Exercise brief:
Take the lines from the beginning of the data below through the line holding "R236, R237) -/" and return exactly those.

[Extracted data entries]
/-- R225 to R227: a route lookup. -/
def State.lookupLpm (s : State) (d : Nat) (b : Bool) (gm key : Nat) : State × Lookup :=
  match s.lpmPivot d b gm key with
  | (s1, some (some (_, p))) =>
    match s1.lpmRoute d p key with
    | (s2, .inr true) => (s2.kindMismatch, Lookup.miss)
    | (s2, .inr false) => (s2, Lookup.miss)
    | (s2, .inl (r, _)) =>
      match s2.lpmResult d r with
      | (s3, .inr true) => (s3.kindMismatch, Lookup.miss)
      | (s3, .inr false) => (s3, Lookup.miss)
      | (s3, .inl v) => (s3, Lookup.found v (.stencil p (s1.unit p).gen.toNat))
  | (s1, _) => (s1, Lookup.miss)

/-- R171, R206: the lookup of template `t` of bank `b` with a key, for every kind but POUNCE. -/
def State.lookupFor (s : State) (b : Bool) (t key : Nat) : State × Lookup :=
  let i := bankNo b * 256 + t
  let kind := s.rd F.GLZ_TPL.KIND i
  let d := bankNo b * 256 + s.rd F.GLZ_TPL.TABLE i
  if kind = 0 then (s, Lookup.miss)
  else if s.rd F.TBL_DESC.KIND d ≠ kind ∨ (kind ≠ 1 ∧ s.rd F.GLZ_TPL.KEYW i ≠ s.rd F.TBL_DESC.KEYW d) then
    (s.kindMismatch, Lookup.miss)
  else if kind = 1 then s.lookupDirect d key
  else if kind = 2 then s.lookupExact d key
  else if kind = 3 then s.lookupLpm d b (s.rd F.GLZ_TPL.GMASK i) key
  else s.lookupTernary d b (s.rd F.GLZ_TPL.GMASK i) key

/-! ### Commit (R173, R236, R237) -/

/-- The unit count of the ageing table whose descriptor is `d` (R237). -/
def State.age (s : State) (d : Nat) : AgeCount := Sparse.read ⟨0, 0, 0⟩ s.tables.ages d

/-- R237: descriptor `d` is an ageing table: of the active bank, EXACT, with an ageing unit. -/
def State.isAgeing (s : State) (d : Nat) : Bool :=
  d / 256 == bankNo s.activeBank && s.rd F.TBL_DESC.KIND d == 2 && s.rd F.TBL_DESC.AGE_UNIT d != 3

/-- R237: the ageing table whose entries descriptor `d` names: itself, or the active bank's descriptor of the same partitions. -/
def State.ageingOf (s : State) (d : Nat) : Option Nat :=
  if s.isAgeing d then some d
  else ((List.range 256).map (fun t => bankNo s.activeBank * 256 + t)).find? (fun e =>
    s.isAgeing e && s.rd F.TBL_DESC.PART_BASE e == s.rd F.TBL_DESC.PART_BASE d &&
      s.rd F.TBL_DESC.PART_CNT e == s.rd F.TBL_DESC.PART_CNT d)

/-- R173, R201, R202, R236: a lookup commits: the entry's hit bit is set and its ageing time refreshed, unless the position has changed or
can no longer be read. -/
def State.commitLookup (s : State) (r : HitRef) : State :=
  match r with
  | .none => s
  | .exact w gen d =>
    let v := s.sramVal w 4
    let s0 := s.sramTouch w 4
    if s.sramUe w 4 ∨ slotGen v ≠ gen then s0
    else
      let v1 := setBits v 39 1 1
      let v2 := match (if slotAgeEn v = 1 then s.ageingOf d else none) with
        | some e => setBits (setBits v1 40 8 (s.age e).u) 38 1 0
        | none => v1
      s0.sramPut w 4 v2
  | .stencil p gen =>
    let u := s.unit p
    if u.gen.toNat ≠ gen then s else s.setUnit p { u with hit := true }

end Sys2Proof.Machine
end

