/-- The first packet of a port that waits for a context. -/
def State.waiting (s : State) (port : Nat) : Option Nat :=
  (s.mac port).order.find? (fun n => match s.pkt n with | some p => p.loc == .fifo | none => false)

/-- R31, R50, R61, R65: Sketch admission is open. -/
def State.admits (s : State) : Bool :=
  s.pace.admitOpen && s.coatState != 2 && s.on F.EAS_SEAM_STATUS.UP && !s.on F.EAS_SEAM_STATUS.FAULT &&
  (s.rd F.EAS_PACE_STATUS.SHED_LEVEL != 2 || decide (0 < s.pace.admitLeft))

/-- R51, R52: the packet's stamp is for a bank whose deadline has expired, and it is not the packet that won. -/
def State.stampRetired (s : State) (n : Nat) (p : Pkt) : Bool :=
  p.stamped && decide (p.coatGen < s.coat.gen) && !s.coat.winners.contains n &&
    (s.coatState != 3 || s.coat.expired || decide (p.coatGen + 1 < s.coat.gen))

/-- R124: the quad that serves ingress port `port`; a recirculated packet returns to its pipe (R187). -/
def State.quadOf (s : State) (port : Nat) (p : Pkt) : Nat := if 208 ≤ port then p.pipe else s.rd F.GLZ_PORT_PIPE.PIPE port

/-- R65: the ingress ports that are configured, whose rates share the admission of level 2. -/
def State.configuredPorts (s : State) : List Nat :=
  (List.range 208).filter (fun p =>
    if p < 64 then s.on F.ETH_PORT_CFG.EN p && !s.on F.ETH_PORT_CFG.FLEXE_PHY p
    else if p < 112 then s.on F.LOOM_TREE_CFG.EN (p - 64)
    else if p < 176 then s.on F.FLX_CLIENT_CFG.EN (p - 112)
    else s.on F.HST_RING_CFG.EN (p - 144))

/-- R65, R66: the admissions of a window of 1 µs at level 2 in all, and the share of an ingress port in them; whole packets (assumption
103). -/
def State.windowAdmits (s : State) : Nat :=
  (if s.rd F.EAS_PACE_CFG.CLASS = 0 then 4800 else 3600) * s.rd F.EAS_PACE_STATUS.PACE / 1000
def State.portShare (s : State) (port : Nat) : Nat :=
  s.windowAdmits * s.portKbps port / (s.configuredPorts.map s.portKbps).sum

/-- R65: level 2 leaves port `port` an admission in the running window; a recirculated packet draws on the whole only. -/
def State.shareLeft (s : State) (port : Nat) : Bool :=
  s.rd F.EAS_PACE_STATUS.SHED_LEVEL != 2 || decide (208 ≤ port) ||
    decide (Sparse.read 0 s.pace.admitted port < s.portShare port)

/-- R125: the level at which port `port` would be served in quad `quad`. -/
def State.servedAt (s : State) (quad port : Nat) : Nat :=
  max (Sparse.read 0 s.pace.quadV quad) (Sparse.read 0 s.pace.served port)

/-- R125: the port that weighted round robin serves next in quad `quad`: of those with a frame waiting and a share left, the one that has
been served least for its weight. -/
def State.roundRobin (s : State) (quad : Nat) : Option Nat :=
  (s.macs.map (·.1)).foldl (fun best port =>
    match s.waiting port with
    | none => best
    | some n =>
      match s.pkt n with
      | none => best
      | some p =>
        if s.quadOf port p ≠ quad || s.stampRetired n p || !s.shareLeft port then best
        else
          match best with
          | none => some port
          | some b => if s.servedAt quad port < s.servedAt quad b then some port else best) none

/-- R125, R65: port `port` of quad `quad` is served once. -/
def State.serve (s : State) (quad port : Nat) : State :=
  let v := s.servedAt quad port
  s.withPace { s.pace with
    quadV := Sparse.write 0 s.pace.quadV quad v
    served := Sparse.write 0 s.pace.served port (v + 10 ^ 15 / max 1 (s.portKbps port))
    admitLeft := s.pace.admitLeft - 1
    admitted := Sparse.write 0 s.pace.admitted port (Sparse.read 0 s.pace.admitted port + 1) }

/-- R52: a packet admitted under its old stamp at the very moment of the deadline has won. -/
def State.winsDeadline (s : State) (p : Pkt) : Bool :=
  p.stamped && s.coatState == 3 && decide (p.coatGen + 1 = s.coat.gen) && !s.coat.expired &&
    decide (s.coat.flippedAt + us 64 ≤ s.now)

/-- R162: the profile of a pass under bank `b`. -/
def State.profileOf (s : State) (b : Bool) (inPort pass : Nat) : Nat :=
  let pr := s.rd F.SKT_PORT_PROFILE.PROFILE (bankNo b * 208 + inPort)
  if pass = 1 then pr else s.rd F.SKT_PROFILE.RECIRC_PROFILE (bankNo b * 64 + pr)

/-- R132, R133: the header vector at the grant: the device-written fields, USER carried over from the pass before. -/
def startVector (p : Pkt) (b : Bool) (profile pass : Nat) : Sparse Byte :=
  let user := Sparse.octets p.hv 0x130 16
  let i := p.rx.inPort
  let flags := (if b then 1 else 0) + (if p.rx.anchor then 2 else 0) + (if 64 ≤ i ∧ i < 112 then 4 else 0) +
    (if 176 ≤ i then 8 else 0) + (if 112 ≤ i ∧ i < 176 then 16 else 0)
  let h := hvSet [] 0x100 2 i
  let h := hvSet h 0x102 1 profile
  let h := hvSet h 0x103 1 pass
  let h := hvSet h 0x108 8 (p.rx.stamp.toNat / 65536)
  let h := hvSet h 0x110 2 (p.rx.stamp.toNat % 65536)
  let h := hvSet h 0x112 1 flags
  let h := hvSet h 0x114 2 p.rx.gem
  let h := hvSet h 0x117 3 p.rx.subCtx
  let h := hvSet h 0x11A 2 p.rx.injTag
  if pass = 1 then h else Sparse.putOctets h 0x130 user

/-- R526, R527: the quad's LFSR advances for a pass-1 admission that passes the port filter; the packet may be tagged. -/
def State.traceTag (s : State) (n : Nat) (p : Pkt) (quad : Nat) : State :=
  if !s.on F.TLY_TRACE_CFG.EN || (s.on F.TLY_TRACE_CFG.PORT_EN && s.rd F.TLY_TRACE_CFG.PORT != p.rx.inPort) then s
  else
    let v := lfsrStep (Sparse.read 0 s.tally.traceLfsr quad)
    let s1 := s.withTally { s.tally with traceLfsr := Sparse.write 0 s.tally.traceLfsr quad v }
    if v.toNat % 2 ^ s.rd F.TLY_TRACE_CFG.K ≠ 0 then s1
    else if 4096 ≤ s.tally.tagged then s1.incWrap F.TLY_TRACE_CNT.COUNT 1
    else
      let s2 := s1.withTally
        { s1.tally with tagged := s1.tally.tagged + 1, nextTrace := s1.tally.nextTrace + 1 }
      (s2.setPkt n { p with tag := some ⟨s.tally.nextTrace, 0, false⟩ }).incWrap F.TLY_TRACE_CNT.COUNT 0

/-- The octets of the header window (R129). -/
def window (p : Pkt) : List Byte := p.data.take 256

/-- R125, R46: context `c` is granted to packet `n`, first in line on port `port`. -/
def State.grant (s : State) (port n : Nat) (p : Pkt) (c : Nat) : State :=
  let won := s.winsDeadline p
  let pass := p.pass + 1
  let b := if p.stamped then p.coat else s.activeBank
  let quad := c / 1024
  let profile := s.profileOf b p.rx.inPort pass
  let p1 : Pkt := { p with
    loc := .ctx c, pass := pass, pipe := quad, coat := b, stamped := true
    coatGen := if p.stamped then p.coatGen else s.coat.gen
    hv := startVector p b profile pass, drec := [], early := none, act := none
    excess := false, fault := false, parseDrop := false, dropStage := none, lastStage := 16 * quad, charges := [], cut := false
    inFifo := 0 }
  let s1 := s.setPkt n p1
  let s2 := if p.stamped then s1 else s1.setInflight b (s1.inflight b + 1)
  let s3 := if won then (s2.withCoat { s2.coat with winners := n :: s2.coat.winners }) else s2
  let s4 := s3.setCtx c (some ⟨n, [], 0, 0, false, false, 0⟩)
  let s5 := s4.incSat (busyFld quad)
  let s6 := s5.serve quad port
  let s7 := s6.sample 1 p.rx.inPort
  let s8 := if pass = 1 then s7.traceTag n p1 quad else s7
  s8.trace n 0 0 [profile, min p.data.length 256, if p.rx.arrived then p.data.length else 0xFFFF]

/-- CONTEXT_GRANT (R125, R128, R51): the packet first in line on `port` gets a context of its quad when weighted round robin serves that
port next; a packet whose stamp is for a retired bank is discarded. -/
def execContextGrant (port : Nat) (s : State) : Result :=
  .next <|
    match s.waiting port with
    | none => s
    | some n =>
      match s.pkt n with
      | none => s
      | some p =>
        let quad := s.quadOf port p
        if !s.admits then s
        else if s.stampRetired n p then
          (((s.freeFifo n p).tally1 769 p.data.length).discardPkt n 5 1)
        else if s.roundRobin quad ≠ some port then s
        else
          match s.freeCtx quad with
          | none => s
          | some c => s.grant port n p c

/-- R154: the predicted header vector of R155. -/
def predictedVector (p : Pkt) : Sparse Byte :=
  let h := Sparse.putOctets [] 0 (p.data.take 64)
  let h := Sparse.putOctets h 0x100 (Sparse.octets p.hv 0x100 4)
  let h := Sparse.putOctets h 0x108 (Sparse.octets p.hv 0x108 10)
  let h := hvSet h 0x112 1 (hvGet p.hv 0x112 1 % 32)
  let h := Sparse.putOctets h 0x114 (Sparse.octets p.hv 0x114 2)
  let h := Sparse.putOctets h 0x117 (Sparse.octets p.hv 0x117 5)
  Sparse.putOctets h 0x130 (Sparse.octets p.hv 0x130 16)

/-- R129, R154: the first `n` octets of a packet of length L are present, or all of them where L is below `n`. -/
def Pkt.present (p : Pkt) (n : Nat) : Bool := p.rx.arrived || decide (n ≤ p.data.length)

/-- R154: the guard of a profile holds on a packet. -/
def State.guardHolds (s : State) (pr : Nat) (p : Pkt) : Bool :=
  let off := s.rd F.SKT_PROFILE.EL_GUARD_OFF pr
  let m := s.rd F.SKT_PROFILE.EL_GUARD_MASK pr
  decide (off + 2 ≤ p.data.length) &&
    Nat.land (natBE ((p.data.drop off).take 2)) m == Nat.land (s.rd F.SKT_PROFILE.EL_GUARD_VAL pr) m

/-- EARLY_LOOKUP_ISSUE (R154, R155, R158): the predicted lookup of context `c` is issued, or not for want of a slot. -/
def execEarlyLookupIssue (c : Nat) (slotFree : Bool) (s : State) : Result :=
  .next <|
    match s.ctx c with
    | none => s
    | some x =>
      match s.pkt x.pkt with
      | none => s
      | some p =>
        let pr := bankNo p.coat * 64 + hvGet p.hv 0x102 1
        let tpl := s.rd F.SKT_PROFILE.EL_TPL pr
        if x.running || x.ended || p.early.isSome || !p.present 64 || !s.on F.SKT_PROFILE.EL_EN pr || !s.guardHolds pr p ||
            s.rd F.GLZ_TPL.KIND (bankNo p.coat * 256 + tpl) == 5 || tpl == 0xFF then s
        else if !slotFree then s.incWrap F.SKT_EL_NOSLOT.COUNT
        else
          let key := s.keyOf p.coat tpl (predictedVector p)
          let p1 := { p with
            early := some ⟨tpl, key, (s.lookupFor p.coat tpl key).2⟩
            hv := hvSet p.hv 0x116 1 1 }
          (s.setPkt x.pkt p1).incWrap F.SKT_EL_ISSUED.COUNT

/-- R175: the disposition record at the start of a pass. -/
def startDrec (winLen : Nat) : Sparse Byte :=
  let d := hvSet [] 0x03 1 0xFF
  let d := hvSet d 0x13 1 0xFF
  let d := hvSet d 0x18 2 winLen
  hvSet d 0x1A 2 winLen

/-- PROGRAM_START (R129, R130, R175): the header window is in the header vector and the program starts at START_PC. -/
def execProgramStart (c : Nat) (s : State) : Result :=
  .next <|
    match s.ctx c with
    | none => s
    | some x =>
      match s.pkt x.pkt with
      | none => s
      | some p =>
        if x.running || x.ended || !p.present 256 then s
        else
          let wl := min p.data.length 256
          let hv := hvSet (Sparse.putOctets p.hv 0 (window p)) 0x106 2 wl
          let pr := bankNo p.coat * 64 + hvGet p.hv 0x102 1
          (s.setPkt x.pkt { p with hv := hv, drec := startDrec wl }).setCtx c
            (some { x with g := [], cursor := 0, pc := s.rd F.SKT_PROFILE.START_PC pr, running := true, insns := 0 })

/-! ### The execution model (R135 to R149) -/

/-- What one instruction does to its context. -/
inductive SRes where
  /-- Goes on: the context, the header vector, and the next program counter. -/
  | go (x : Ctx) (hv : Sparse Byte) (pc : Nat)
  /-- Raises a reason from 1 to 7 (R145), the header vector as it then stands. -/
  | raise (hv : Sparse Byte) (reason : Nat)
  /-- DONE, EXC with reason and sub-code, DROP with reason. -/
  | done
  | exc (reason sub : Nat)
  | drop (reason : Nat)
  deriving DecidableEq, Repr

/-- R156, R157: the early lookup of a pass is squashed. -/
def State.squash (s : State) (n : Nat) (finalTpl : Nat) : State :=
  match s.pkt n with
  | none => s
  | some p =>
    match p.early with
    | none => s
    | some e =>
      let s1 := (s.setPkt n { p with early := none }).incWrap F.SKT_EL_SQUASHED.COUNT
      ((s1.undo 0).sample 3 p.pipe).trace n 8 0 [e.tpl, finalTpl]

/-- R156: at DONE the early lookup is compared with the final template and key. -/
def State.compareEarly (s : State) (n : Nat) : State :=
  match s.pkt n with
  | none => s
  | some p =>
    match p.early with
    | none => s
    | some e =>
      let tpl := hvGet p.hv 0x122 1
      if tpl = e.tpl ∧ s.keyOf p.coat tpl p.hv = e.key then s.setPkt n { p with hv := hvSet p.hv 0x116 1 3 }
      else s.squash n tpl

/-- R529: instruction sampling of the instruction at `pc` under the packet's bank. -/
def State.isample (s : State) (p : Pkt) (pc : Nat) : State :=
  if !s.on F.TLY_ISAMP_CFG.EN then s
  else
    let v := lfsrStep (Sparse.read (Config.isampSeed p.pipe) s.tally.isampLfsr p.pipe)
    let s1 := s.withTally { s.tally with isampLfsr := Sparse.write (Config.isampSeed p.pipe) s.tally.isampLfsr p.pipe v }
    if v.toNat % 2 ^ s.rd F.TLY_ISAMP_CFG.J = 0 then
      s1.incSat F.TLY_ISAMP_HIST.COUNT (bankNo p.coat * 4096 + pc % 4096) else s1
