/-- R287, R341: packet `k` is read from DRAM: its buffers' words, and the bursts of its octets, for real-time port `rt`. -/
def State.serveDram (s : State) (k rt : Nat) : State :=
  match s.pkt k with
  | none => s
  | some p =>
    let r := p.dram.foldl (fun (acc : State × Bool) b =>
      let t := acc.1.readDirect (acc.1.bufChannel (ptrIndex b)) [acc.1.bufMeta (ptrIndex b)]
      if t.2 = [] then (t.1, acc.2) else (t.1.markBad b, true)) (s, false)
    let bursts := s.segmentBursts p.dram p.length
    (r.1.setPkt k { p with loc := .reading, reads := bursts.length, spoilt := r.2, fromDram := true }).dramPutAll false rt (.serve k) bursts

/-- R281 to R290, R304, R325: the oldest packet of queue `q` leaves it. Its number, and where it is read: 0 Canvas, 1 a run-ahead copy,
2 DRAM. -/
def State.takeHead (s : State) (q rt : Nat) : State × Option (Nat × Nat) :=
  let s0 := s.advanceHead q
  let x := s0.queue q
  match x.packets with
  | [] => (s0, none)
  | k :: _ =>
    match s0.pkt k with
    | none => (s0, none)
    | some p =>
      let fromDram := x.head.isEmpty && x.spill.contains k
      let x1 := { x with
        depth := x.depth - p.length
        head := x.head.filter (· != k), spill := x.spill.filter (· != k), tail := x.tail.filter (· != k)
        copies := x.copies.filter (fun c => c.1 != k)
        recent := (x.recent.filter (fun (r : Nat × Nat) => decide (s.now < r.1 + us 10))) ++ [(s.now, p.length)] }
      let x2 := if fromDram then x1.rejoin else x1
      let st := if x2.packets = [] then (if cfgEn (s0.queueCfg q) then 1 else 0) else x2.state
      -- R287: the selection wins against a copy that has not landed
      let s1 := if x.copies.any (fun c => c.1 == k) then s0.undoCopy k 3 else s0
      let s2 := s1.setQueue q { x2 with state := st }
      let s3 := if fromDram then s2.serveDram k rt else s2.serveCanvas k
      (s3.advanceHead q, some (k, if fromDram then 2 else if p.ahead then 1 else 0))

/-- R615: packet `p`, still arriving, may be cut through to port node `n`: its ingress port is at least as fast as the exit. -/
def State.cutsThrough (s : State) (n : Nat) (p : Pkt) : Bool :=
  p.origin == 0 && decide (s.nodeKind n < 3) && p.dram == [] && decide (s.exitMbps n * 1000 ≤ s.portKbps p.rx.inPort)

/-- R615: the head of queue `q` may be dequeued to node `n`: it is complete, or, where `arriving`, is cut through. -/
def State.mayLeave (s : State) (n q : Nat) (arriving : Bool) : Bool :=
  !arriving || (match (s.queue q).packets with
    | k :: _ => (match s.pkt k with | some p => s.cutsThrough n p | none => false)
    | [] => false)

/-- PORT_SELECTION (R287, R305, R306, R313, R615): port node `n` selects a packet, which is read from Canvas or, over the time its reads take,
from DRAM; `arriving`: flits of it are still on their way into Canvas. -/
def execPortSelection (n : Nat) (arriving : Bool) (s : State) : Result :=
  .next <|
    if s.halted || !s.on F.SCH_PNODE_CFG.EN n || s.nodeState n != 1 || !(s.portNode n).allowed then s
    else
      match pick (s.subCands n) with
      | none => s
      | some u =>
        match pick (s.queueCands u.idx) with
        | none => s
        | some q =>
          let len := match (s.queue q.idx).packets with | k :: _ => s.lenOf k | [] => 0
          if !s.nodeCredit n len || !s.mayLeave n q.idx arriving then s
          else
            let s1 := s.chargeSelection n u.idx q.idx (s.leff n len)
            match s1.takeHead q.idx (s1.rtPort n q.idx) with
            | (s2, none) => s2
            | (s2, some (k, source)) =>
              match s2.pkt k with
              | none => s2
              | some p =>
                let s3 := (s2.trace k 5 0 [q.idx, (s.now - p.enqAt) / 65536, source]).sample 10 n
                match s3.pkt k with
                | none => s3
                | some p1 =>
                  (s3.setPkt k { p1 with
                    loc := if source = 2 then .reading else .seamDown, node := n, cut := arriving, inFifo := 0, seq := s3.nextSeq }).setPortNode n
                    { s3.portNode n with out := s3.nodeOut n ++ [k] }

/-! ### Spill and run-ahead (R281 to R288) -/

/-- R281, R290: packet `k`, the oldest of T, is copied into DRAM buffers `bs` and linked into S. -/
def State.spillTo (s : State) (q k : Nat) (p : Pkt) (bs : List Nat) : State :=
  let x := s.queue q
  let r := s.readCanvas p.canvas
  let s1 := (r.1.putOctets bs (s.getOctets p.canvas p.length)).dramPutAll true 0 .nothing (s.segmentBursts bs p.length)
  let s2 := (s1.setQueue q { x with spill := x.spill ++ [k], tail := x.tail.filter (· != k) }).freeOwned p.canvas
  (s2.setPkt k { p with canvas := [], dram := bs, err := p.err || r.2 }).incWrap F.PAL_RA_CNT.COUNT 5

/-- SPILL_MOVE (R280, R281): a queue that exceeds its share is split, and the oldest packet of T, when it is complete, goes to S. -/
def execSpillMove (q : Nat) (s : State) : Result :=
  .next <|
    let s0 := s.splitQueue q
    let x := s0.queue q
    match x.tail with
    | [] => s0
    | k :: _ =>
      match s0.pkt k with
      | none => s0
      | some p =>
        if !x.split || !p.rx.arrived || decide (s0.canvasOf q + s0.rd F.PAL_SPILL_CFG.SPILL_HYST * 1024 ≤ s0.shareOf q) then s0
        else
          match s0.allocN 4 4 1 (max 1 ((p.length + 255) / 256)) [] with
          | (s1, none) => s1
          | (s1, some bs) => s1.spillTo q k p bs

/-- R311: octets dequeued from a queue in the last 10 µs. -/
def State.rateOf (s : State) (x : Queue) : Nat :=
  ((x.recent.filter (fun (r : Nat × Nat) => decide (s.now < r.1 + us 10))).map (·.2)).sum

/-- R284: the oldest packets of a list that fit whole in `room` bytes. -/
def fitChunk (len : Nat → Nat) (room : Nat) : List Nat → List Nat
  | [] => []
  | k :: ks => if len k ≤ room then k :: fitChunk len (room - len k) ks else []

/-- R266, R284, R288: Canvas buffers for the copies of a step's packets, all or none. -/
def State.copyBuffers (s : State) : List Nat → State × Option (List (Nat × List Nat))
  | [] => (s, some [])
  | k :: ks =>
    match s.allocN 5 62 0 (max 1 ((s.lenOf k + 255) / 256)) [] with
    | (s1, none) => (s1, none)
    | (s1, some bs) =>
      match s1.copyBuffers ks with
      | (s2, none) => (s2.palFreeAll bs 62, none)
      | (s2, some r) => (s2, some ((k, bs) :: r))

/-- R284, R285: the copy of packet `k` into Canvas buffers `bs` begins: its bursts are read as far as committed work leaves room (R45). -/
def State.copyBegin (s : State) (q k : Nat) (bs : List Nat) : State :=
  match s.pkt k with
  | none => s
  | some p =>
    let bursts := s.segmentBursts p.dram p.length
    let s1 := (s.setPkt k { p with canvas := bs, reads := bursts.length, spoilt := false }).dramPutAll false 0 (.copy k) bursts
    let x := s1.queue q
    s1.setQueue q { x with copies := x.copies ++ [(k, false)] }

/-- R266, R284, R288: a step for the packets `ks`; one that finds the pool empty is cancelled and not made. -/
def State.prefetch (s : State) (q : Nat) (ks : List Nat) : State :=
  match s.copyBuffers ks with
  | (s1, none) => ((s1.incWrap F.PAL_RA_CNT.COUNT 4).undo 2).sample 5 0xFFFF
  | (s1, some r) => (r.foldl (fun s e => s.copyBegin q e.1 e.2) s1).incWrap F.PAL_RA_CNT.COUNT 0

Task solution:
/-- R225 to R227: a route lookup. -/
def State.lookupLpm (s : State) (d : Nat) (b : Bool) (gm key : Nat) : State × Lookup :=
  match s.lpmPivot d b gm key with
  | (s1, some (some (_, p))) =>
    match s1.lpmRoute d p key with
    | (s2, .inr true) => (s2.kindMismatch, Lookup.miss)
    | (s2, .inr false) => (s2, Lookup.miss)
    | (s2, .inl (r, _)) =>
      match s2.lpmResult d r with
      | (s3, .inr true) => (s3.kindMismatch, Lookup.miss)
      | (s3, .inr false) => (s3, Lookup.miss)
      | (s3, .inl v) => (s3, Lookup.found v (.stencil p (s1.unit p).gen.toNat))
  | (s1, _) => (s1, Lookup.miss)

/-- R171, R206: the lookup of template `t` of bank `b` with a key, for every kind but POUNCE. -/
def State.lookupFor (s : State) (b : Bool) (t key : Nat) : State × Lookup :=
  let i := bankNo b * 256 + t
  let kind := s.rd F.GLZ_TPL.KIND i
  let d := bankNo b * 256 + s.rd F.GLZ_TPL.TABLE i
  if kind = 0 then (s, Lookup.miss)
  else if s.rd F.TBL_DESC.KIND d ≠ kind ∨ (kind ≠ 1 ∧ s.rd F.GLZ_TPL.KEYW i ≠ s.rd F.TBL_DESC.KEYW d) then
    (s.kindMismatch, Lookup.miss)
  else if kind = 1 then s.lookupDirect d key
  else if kind = 2 then s.lookupExact d key
  else if kind = 3 then s.lookupLpm d b (s.rd F.GLZ_TPL.GMASK i) key
  else s.lookupTernary d b (s.rd F.GLZ_TPL.GMASK i) key

/-! ### Commit (R173, R236, R237) -/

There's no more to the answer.